* **TRY IT**: Below are the records. Retype exactly the lines between the lines holding "s.subst := rfl" and "s.spare := rfl", inclusive.

* **MATERIAL FOR THIS TASK**:
@[simp] theorem State.fclear_pending (s : State) (f : Fld) (i : Nat) : (s.fclear f i).pending = s.pending := rfl
@[simp] theorem State.fclear_partNo (s : State) (f : Fld) (i : Nat) : (s.fclear f i).partNo = s.partNo := rfl
@[simp] theorem State.fclear_time (s : State) (f : Fld) (i : Nat) : (s.fclear f i).time = s.time := rfl
@[simp] theorem State.fclear_regs (s : State) (f : Fld) (i : Nat) : (s.fclear f i).regs = alDel s.regs (f.key i) := rfl
@[simp] theorem State.fclear_cfg (s : State) (f : Fld) (i : Nat) : (s.fclear f i).cfg = s.cfg := rfl
@[simp] theorem State.fclear_latches (s : State) (f : Fld) (i : Nat) : (s.fclear f i).latches = s.latches := rfl
@[simp] theorem State.fclear_mem (s : State) (f : Fld) (i : Nat) : (s.fclear f i).mem = s.mem := rfl
@[simp] theorem State.fclear_valid (s : State) (f : Fld) (i : Nat) : (s.fclear f i).valid = s.valid := rfl
@[simp] theorem State.fclear_ecc (s : State) (f : Fld) (i : Nat) : (s.fclear f i).ecc = s.ecc := rfl
@[simp] theorem State.fclear_ret (s : State) (f : Fld) (i : Nat) : (s.fclear f i).ret = s.ret := rfl
@[simp] theorem State.fclear_chaff (s : State) (f : Fld) (i : Nat) : (s.fclear f i).chaff = s.chaff := rfl
@[simp] theorem State.fclear_cores (s : State) (f : Fld) (i : Nat) : (s.fclear f i).cores = s.cores := rfl
@[simp] theorem State.fclear_fields (s : State) (f : Fld) (i : Nat) : (s.fclear f i).fields = s.fields := rfl
@[simp] theorem State.fclear_rings (s : State) (f : Fld) (i : Nat) : (s.fclear f i).rings = s.rings := rfl
@[simp] theorem State.fclear_parts (s : State) (f : Fld) (i : Nat) : (s.fclear f i).parts = s.parts := rfl
@[simp] theorem State.fclear_allocs (s : State) (f : Fld) (i : Nat) : (s.fclear f i).allocs = s.allocs := rfl
@[simp] theorem State.fclear_allocGen (s : State) (f : Fld) (i : Nat) : (s.fclear f i).allocGen = s.allocGen := rfl
@[simp] theorem State.fclear_descs (s : State) (f : Fld) (i : Nat) : (s.fclear f i).descs = s.descs := rfl
@[simp] theorem State.fclear_stage (s : State) (f : Fld) (i : Nat) : (s.fclear f i).stage = s.stage := rfl
@[simp] theorem State.fclear_strmRead (s : State) (f : Fld) (i : Nat) : (s.fclear f i).strmRead = s.strmRead := rfl
@[simp] theorem State.fclear_lastFault (s : State) (f : Fld) (i : Nat) : (s.fclear f i).lastFault = s.lastFault := rfl
@[simp] theorem State.fclear_served (s : State) (f : Fld) (i : Nat) : (s.fclear f i).served = s.served := rfl
@[simp] theorem State.fclear_ready (s : State) (f : Fld) (i : Nat) : (s.fclear f i).ready = s.ready := rfl
@[simp] theorem State.fclear_stalls (s : State) (f : Fld) (i : Nat) : (s.fclear f i).stalls = s.stalls := rfl
@[simp] theorem State.fclear_errQ (s : State) (f : Fld) (i : Nat) : (s.fclear f i).errQ = s.errQ := rfl
@[simp] theorem State.fclear_faultQ (s : State) (f : Fld) (i : Nat) : (s.fclear f i).faultQ = s.faultQ := rfl
@[simp] theorem State.fclear_moves (s : State) (f : Fld) (i : Nat) : (s.fclear f i).moves = s.moves := rfl
@[simp] theorem State.fclear_nextMove (s : State) (f : Fld) (i : Nat) : (s.fclear f i).nextMove = s.nextMove := rfl
@[simp] theorem State.fclear_contribs (s : State) (f : Fld) (i : Nat) : (s.fclear f i).contribs = s.contribs := rfl
@[simp] theorem State.fclear_scatterSat (s : State) (f : Fld) (i : Nat) : (s.fclear f i).scatterSat = s.scatterSat := rfl
@[simp] theorem State.fclear_det (s : State) (f : Fld) (i : Nat) : (s.fclear f i).det = s.det := rfl
@[simp] theorem State.fclear_waits (s : State) (f : Fld) (i : Nat) : (s.fclear f i).waits = s.waits := rfl
@[simp] theorem State.fclear_mdq (s : State) (f : Fld) (i : Nat) : (s.fclear f i).mdq = s.mdq := rfl
@[simp] theorem State.fclear_lines (s : State) (f : Fld) (i : Nat) : (s.fclear f i).lines = s.lines := rfl
@[simp] theorem State.fclear_binMoves (s : State) (f : Fld) (i : Nat) : (s.fclear f i).binMoves = s.binMoves := rfl
@[simp] theorem State.fclear_nextAsk (s : State) (f : Fld) (i : Nat) : (s.fclear f i).nextAsk = s.nextAsk := rfl
@[simp] theorem State.fclear_roles (s : State) (f : Fld) (i : Nat) : (s.fclear f i).roles = s.roles := rfl
@[simp] theorem State.fclear_bootEnd (s : State) (f : Fld) (i : Nat) : (s.fclear f i).bootEnd = s.bootEnd := rfl
@[simp] theorem State.fclear_history (s : State) (f : Fld) (i : Nat) : (s.fclear f i).history = s.history := rfl
@[simp] theorem State.fclear_mgmt (s : State) (f : Fld) (i : Nat) : (s.fclear f i).mgmt = s.mgmt := rfl
@[simp] theorem State.fclear_alm (s : State) (f : Fld) (i : Nat) : (s.fclear f i).alm = s.alm := rfl
@[simp] theorem State.fclear_link (s : State) (f : Fld) (i : Nat) : (s.fclear f i).link = s.link := rfl
@[simp] theorem State.fclear_host (s : State) (f : Fld) (i : Nat) : (s.fclear f i).host = s.host := rfl
@[simp] theorem State.fclear_strmOn (s : State) (f : Fld) (i : Nat) : (s.fclear f i).strmOn = s.strmOn := rfl
@[simp] theorem State.fclear_rsh (s : State) (f : Fld) (i : Nat) : (s.fclear f i).rsh = s.rsh := rfl
@[simp] theorem State.fclear_blk (s : State) (f : Fld) (i : Nat) : (s.fclear f i).blk = s.blk := rfl
@[simp] theorem State.fclear_subst (s : State) (f : Fld) (i : Nat) : (s.fclear f i).subst = s.subst := rfl
@[simp] theorem State.fclear_spare (s : State) (f : Fld) (i : Nat) : (s.fclear f i).spare = s.spare := rfl
@[simp] theorem State.fclear_power (s : State) (f : Fld) (i : Nat) : (s.fclear f i).power = s.power := rfl
@[simp] theorem State.fclear_seed (s : State) (f : Fld) (i : Nat) : (s.fclear f i).seed = s.seed := rfl
@[simp] theorem State.fclear_rst (s : State) (f : Fld) (i : Nat) : (s.fclear f i).rst = s.rst := rfl
@[simp] theorem State.fclear_obs (s : State) (f : Fld) (i : Nat) : (s.fclear f i).obs = s.obs := rfl
@[simp] theorem State.fclear_rel (s : State) (f : Fld) (i : Nat) : (s.fclear f i).rel = s.rel := rfl
@[simp] theorem State.fclear_scr (s : State) (f : Fld) (i : Nat) : (s.fclear f i).scr = s.scr := rfl
@[simp] theorem State.fclear_wrote (s : State) (f : Fld) (i : Nat) : (s.fclear f i).wrote = s.wrote := rfl
@[simp] theorem State.fclear_undefs (s : State) (f : Fld) (i : Nat) : (s.fclear f i).undefs = s.undefs := rfl
@[simp] theorem State.fclear_fieldsUp (s : State) (f : Fld) (i : Nat) : (s.fclear f i).fieldsUp = s.fieldsUp := rfl
@[simp] theorem State.fclear_bounds (s : State) (f : Fld) (i : Nat) : (s.fclear f i).bounds = s.bounds := rfl
@[simp] theorem State.fclear_pauses (s : State) (f : Fld) (i : Nat) : (s.fclear f i).pauses = s.pauses := rfl
@[simp] theorem State.fclear_hits (s : State) (f : Fld) (i : Nat) : (s.fclear f i).hits = s.hits := rfl
@[simp] theorem State.fclear_descJobs (s : State) (f : Fld) (i : Nat) : (s.fclear f i).descJobs = s.descJobs := rfl
@[simp] theorem State.fclear_descLost (s : State) (f : Fld) (i : Nat) : (s.fclear f i).descLost = s.descLost := rfl
@[simp] theorem State.fclear_out (s : State) (f : Fld) (i : Nat) : (s.fclear f i).out = s.out := rfl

* **YOUR RESPONSE**:
@[simp] theorem State.fclear_subst (s : State) (f : Fld) (i : Nat) : (s.fclear f i).subst = s.subst := rfl
@[simp] theorem State.fclear_spare (s : State) (f : Fld) (i : Nat) : (s.fclear f i).spare = s.spare := rfl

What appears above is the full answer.